● Your task:
Look through the material and copy each line holding "Trap".

------------------------

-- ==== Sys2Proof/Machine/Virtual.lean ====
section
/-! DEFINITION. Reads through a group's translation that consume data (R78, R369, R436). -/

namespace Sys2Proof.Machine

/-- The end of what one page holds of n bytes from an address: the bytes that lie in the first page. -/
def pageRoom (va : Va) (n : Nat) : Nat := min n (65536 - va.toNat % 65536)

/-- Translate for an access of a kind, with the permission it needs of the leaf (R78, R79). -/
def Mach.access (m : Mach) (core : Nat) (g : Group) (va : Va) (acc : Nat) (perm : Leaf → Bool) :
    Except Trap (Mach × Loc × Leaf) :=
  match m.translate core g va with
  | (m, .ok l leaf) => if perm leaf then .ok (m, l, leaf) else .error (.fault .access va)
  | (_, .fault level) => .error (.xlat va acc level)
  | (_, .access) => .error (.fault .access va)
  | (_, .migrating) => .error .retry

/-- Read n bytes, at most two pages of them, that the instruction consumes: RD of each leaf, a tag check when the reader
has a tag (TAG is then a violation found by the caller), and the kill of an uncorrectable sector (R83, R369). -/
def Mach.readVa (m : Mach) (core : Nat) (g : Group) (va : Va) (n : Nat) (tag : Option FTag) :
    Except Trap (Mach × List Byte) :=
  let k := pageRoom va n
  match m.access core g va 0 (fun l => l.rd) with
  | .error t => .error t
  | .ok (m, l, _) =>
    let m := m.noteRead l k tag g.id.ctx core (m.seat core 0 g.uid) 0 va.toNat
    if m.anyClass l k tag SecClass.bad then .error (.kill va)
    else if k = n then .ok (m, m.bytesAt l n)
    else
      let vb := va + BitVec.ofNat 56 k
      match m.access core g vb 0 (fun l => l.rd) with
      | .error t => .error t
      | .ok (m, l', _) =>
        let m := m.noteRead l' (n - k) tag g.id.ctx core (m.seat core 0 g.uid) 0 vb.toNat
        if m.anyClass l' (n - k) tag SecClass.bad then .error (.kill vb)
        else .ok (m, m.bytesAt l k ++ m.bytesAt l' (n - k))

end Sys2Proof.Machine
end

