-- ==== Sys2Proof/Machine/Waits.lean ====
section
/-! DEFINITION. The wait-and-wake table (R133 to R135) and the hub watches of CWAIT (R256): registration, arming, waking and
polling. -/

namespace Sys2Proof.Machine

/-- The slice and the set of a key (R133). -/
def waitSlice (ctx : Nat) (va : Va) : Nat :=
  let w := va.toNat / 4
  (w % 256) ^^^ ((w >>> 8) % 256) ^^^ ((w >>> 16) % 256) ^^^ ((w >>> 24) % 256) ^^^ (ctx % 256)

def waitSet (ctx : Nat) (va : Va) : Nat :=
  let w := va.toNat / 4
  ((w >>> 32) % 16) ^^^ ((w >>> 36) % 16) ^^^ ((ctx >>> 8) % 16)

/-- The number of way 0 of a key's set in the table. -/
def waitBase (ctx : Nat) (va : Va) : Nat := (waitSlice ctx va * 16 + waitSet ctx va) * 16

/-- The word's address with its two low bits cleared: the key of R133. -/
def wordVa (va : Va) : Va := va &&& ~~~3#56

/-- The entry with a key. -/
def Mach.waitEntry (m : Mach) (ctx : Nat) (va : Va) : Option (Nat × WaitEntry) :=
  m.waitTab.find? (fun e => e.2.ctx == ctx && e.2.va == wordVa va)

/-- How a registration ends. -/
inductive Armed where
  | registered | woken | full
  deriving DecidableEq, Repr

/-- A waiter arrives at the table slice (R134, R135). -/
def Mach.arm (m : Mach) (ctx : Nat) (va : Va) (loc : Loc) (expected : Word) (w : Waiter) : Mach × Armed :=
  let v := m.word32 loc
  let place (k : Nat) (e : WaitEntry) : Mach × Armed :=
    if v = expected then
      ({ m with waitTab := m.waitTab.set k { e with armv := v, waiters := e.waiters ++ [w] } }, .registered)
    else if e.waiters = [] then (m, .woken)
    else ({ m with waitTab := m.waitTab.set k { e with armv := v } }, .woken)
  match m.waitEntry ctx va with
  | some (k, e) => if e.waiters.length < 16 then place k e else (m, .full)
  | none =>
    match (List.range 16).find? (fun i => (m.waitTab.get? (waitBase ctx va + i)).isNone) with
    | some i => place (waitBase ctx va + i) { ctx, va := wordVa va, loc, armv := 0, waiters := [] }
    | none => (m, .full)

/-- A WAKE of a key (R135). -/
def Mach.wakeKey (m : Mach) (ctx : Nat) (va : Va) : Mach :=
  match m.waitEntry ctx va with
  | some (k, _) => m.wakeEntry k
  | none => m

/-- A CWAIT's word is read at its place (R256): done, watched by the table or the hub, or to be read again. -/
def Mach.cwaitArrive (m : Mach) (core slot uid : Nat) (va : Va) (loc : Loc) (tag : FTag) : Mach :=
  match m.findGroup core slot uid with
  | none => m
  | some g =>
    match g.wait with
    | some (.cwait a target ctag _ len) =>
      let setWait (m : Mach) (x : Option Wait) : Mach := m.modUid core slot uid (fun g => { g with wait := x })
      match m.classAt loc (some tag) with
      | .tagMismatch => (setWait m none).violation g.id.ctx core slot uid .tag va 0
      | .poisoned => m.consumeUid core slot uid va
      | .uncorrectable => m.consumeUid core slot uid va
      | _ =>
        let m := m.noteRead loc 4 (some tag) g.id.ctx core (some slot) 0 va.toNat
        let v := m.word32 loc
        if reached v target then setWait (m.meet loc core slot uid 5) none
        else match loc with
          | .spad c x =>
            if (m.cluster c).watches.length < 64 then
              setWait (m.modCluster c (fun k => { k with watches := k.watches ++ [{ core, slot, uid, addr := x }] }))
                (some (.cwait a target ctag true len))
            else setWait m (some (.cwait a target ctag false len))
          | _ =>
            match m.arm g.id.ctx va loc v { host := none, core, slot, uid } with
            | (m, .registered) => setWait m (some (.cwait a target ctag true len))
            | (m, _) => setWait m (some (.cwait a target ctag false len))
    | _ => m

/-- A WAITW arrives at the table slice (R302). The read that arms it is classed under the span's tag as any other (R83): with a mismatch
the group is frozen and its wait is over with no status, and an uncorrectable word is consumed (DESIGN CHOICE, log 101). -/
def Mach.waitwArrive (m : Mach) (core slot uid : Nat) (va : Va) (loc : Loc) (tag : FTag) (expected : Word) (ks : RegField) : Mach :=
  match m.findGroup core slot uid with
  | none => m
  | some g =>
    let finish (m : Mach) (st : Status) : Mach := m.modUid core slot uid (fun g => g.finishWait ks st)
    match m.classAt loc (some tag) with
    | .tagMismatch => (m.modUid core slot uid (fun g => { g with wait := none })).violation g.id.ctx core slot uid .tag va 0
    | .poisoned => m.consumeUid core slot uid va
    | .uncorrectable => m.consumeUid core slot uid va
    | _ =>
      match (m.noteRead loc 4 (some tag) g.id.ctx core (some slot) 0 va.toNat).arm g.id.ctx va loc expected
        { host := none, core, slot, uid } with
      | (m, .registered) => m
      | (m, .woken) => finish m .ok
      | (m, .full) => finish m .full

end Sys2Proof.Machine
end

------------------------

● Your response:
    Except Trap (Mach × Loc × Leaf) :=
    Except Trap (Mach × List Byte) :=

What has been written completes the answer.